◆ HOW TO COMPLETE THIS TASK: Find the line in the entries below that contains "flags := resultFlags s.flags (s.byteAt a - 1)". Repeat it exactly, and every line after it through the line that contains "(pairAt s p + 1)) ∧".

─── EXTRACTED ENTRIES ───

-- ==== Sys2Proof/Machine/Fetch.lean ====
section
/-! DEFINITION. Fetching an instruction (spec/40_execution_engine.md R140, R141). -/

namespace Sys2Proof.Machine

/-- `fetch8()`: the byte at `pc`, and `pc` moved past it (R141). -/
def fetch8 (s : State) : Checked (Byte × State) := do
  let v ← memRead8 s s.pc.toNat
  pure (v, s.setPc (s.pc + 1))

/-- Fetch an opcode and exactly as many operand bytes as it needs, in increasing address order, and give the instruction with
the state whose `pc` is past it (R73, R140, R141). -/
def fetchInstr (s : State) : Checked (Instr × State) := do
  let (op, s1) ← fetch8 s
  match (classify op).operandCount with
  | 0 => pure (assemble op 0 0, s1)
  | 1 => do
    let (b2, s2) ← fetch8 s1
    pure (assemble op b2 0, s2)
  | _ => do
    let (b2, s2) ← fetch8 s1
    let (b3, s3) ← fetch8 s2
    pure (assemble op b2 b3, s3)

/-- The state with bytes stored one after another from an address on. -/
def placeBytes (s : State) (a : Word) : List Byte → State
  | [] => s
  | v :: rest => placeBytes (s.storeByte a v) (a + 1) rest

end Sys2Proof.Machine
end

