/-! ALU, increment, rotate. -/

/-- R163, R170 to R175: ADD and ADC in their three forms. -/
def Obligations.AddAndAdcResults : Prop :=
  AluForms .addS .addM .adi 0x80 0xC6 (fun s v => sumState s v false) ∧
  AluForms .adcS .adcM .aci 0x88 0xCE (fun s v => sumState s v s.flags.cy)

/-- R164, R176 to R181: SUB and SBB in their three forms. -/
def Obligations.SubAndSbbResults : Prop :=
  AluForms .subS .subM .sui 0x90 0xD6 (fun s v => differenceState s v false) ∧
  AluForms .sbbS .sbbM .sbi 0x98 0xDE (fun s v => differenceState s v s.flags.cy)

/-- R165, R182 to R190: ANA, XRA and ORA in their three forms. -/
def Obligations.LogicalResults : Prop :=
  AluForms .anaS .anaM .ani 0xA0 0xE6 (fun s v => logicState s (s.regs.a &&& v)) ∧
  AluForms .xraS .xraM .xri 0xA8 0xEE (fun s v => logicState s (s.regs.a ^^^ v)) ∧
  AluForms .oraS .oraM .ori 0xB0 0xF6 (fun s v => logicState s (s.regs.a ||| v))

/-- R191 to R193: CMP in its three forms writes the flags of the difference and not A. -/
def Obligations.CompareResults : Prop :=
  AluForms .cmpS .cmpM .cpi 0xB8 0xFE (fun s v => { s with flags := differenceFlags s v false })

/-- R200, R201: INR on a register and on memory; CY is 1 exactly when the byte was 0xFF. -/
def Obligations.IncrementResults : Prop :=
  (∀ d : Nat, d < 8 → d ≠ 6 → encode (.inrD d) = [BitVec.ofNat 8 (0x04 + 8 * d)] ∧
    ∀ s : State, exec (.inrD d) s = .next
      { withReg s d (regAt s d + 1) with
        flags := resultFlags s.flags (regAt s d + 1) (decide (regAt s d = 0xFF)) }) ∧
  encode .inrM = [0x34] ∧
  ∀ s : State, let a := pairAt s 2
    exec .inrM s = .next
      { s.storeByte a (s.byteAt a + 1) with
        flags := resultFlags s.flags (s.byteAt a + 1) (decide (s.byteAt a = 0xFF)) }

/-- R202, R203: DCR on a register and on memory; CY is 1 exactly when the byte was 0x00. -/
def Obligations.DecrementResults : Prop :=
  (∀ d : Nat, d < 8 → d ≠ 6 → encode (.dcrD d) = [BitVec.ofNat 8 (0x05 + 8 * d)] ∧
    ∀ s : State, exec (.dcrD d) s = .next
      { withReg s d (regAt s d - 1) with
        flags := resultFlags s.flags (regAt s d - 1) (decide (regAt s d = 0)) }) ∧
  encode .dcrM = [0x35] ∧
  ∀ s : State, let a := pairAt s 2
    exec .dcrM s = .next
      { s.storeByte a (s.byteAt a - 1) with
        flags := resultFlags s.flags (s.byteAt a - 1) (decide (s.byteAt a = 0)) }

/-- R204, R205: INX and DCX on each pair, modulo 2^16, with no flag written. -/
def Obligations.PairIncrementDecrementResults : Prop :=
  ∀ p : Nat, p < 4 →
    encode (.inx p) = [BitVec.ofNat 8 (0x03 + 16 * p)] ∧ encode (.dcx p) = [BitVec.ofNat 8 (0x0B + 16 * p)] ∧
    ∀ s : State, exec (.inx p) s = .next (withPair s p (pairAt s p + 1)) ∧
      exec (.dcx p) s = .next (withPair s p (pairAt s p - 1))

───
─── EXTRACTED ENTRIES ───

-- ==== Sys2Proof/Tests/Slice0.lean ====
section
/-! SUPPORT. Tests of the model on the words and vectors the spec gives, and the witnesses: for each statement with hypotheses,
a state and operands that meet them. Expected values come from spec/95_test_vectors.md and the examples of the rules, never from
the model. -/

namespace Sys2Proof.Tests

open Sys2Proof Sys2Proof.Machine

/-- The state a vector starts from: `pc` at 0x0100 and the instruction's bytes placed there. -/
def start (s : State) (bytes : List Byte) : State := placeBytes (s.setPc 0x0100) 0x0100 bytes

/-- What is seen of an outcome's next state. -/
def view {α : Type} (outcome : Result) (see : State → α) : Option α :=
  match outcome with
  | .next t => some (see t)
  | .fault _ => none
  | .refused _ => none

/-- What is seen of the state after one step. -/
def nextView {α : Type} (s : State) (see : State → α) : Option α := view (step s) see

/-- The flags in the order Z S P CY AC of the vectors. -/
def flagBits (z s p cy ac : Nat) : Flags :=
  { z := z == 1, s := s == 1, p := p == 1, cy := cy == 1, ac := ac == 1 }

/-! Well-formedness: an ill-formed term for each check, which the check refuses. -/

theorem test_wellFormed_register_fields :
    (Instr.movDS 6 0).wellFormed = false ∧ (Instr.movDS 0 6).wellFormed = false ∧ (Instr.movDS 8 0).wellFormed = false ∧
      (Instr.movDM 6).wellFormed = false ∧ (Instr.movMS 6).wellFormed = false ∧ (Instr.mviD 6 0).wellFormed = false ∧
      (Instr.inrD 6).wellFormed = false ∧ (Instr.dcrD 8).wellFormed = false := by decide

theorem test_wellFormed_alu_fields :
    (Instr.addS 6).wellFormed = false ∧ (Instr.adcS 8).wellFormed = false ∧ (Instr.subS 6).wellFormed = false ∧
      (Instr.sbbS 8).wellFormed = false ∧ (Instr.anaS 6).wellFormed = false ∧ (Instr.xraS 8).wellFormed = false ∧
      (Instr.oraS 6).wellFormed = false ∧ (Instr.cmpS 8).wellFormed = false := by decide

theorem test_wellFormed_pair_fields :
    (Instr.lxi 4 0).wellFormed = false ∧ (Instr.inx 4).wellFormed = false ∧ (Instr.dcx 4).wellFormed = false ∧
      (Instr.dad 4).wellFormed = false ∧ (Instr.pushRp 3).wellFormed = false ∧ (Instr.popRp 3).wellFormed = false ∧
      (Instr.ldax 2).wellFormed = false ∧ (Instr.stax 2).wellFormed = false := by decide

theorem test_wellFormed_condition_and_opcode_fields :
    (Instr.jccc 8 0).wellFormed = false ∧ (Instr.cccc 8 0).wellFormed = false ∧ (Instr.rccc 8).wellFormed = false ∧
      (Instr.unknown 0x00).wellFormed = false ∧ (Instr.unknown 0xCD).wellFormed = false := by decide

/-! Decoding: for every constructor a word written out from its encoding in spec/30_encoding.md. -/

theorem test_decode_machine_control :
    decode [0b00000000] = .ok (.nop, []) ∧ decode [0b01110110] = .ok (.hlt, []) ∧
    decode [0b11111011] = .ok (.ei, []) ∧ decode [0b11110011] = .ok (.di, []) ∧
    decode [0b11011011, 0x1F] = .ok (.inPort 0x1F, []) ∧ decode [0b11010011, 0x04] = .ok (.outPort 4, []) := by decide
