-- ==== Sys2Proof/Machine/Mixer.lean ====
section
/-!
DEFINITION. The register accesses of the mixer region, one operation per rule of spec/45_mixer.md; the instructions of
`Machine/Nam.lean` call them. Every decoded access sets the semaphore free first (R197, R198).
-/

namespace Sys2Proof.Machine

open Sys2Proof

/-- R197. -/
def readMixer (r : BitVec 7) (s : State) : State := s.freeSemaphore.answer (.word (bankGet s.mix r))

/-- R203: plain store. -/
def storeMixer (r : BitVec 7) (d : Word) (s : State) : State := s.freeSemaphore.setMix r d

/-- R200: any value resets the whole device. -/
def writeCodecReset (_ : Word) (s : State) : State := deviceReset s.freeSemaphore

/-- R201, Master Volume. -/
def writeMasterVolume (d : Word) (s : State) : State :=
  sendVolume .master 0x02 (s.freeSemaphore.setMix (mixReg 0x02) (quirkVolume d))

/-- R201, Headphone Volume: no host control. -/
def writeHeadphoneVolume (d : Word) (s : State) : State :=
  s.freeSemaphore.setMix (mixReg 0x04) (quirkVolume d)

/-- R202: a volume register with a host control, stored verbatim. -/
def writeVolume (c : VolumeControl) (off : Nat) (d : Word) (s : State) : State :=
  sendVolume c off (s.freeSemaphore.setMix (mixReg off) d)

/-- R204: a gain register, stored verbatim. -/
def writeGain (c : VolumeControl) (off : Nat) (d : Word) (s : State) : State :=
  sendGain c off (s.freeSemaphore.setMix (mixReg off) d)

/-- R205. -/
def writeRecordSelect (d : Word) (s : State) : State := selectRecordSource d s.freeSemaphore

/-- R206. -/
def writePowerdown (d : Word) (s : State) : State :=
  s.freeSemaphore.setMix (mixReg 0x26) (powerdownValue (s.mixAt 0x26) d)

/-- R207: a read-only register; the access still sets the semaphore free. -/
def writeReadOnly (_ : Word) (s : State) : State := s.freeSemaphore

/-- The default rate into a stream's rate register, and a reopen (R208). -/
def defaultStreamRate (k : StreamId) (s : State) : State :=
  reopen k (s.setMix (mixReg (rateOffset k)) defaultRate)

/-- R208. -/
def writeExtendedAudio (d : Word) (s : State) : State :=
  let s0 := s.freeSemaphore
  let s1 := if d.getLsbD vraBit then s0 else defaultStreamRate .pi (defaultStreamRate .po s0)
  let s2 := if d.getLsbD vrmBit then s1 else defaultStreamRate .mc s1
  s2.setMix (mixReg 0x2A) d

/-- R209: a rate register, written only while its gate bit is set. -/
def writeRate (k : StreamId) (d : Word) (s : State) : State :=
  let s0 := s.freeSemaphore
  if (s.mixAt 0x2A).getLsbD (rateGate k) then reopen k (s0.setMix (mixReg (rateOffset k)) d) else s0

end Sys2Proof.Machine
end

───

◆ RESULT OF THE TASK:
        flags := resultFlags s.flags (s.byteAt a - 1) (decide (s.byteAt a = 0)) }

/-- R204, R205: INX and DCX on each pair, modulo 2^16, with no flag written. -/
def Obligations.PairIncrementDecrementResults : Prop :=
  ∀ p : Nat, p < 4 →
    encode (.inx p) = [BitVec.ofNat 8 (0x03 + 16 * p)] ∧ encode (.dcx p) = [BitVec.ofNat 8 (0x0B + 16 * p)] ∧
    ∀ s : State, exec (.inx p) s = .next (withPair s p (pairAt s p + 1)) ∧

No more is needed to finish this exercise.